Stored data entries:
· · · · · · ·

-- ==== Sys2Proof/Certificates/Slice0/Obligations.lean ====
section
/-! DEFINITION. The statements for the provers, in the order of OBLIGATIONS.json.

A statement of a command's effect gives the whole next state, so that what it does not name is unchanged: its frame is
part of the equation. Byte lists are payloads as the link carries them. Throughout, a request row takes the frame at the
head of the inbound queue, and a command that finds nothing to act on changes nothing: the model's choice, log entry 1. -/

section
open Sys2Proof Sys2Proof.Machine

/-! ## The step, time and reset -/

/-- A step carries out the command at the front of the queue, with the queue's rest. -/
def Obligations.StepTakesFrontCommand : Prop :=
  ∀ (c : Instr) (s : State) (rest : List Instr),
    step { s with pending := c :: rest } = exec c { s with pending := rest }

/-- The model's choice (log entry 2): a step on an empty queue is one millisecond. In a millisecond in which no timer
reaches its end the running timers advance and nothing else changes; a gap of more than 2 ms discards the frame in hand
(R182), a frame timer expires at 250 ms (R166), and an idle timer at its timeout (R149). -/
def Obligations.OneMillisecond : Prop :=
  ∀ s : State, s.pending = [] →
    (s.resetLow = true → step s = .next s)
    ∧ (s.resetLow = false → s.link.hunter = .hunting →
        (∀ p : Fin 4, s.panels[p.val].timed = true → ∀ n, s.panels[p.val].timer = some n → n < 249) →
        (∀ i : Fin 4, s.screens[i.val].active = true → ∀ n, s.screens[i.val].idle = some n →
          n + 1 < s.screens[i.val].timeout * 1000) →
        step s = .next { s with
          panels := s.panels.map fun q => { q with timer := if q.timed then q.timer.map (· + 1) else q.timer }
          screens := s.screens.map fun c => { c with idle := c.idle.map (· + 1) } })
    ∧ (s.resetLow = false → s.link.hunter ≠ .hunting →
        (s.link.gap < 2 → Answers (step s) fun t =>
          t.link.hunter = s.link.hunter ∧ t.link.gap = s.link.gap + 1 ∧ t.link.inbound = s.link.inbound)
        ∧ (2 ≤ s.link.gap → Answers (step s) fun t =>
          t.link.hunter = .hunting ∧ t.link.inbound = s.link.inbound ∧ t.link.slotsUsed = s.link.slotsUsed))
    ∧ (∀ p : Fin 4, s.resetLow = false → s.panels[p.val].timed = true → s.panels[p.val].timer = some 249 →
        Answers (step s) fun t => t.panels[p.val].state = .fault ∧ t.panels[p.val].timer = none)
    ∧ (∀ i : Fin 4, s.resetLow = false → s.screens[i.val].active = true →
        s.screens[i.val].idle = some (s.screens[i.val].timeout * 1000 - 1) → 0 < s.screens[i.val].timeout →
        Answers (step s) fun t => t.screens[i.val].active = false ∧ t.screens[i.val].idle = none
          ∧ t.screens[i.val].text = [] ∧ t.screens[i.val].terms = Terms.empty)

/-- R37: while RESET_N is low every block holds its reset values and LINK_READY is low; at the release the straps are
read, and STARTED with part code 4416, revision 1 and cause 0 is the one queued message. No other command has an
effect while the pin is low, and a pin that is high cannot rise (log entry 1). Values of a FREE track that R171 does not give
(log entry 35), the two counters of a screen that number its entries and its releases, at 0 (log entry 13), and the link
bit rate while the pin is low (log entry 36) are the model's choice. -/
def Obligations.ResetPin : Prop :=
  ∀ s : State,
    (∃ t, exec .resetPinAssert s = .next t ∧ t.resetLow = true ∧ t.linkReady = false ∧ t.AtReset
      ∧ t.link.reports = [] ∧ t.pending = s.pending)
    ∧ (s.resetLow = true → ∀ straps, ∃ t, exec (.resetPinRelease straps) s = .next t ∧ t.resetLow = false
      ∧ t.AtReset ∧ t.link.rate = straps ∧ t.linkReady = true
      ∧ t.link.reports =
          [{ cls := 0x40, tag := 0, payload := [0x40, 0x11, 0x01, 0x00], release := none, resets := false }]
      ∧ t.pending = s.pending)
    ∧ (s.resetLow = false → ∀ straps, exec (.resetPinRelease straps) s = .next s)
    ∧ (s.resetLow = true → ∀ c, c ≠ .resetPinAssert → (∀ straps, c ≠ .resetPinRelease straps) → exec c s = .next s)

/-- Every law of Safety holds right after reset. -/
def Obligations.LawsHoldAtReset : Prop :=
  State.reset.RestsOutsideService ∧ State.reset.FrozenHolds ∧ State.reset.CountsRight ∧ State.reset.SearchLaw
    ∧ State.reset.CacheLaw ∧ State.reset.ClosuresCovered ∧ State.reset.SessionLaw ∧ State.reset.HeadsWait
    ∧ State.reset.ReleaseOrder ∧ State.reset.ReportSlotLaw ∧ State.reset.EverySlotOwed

· · · · · · ·

* Your goal: Every entry should be printed again exactly as it stands.

* Output:
-- ==== Sys2Proof/Certificates/Slice0/Obligations.lean ====
section
/-! DEFINITION. The statements for the provers, in the order of OBLIGATIONS.json.

A statement of a command's effect gives the whole next state, so that what it does not name is unchanged: its frame is
part of the equation. Byte lists are payloads as the link carries them. Throughout, a request row takes the frame at the
head of the inbound queue, and a command that finds nothing to act on changes nothing: the model's choice, log entry 1. -/

section
open Sys2Proof Sys2Proof.Machine

/-! ## The step, time and reset -/

/-- A step carries out the command at the front of the queue, with the queue's rest. -/
def Obligations.StepTakesFrontCommand : Prop :=
  ∀ (c : Instr) (s : State) (rest : List Instr),
    step { s with pending := c :: rest } = exec c { s with pending := rest }

/-- The model's choice (log entry 2): a step on an empty queue is one millisecond. In a millisecond in which no timer
reaches its end the running timers advance and nothing else changes; a gap of more than 2 ms discards the frame in hand
(R182), a frame timer expires at 250 ms (R166), and an idle timer at its timeout (R149). -/
def Obligations.OneMillisecond : Prop :=
  ∀ s : State, s.pending = [] →
    (s.resetLow = true → step s = .next s)
    ∧ (s.resetLow = false → s.link.hunter = .hunting →
        (∀ p : Fin 4, s.panels[p.val].timed = true → ∀ n, s.panels[p.val].timer = some n → n < 249) →
        (∀ i : Fin 4, s.screens[i.val].active = true → ∀ n, s.screens[i.val].idle = some n →
          n + 1 < s.screens[i.val].timeout * 1000) →
        step s = .next { s with
          panels := s.panels.map fun q => { q with timer := if q.timed then q.timer.map (· + 1) else q.timer }
          screens := s.screens.map fun c => { c with idle := c.idle.map (· + 1) } })
    ∧ (s.resetLow = false → s.link.hunter ≠ .hunting →
        (s.link.gap < 2 → Answers (step s) fun t =>
          t.link.hunter = s.link.hunter ∧ t.link.gap = s.link.gap + 1 ∧ t.link.inbound = s.link.inbound)
        ∧ (2 ≤ s.link.gap → Answers (step s) fun t =>
          t.link.hunter = .hunting ∧ t.link.inbound = s.link.inbound ∧ t.link.slotsUsed = s.link.slotsUsed))
    ∧ (∀ p : Fin 4, s.resetLow = false → s.panels[p.val].timed = true → s.panels[p.val].timer = some 249 →
        Answers (step s) fun t => t.panels[p.val].state = .fault ∧ t.panels[p.val].timer = none)
    ∧ (∀ i : Fin 4, s.resetLow = false → s.screens[i.val].active = true →
        s.screens[i.val].idle = some (s.screens[i.val].timeout * 1000 - 1) → 0 < s.screens[i.val].timeout →
        Answers (step s) fun t => t.screens[i.val].active = false ∧ t.screens[i.val].idle = none
          ∧ t.screens[i.val].text = [] ∧ t.screens[i.val].terms = Terms.empty)

/-- R37: while RESET_N is low every block holds its reset values and LINK_READY is low; at the release the straps are
read, and STARTED with part code 4416, revision 1 and cause 0 is the one queued message. No other command has an
effect while the pin is low, and a pin that is high cannot rise (log entry 1). Values of a FREE track that R171 does not give
(log entry 35), the two counters of a screen that number its entries and its releases, at 0 (log entry 13), and the link
bit rate while the pin is low (log entry 36) are the model's choice. -/
def Obligations.ResetPin : Prop :=
  ∀ s : State,
    (∃ t, exec .resetPinAssert s = .next t ∧ t.resetLow = true ∧ t.linkReady = false ∧ t.AtReset
      ∧ t.link.reports = [] ∧ t.pending = s.pending)
    ∧ (s.resetLow = true → ∀ straps, ∃ t, exec (.resetPinRelease straps) s = .next t ∧ t.resetLow = false
      ∧ t.AtReset ∧ t.link.rate = straps ∧ t.linkReady = true
      ∧ t.link.reports =
          [{ cls := 0x40, tag := 0, payload := [0x40, 0x11, 0x01, 0x00], release := none, resets := false }]
      ∧ t.pending = s.pending)
    ∧ (s.resetLow = false → ∀ straps, exec (.resetPinRelease straps) s = .next s)
    ∧ (s.resetLow = true → ∀ c, c ≠ .resetPinAssert → (∀ straps, c ≠ .resetPinRelease straps) → exec c s = .next s)

/-- Every law of Safety holds right after reset. -/
def Obligations.LawsHoldAtReset : Prop :=
  State.reset.RestsOutsideService ∧ State.reset.FrozenHolds ∧ State.reset.CountsRight ∧ State.reset.SearchLaw
    ∧ State.reset.CacheLaw ∧ State.reset.ClosuresCovered ∧ State.reset.SessionLaw ∧ State.reset.HeadsWait
    ∧ State.reset.ReleaseOrder ∧ State.reset.ReportSlotLaw ∧ State.reset.EverySlotOwed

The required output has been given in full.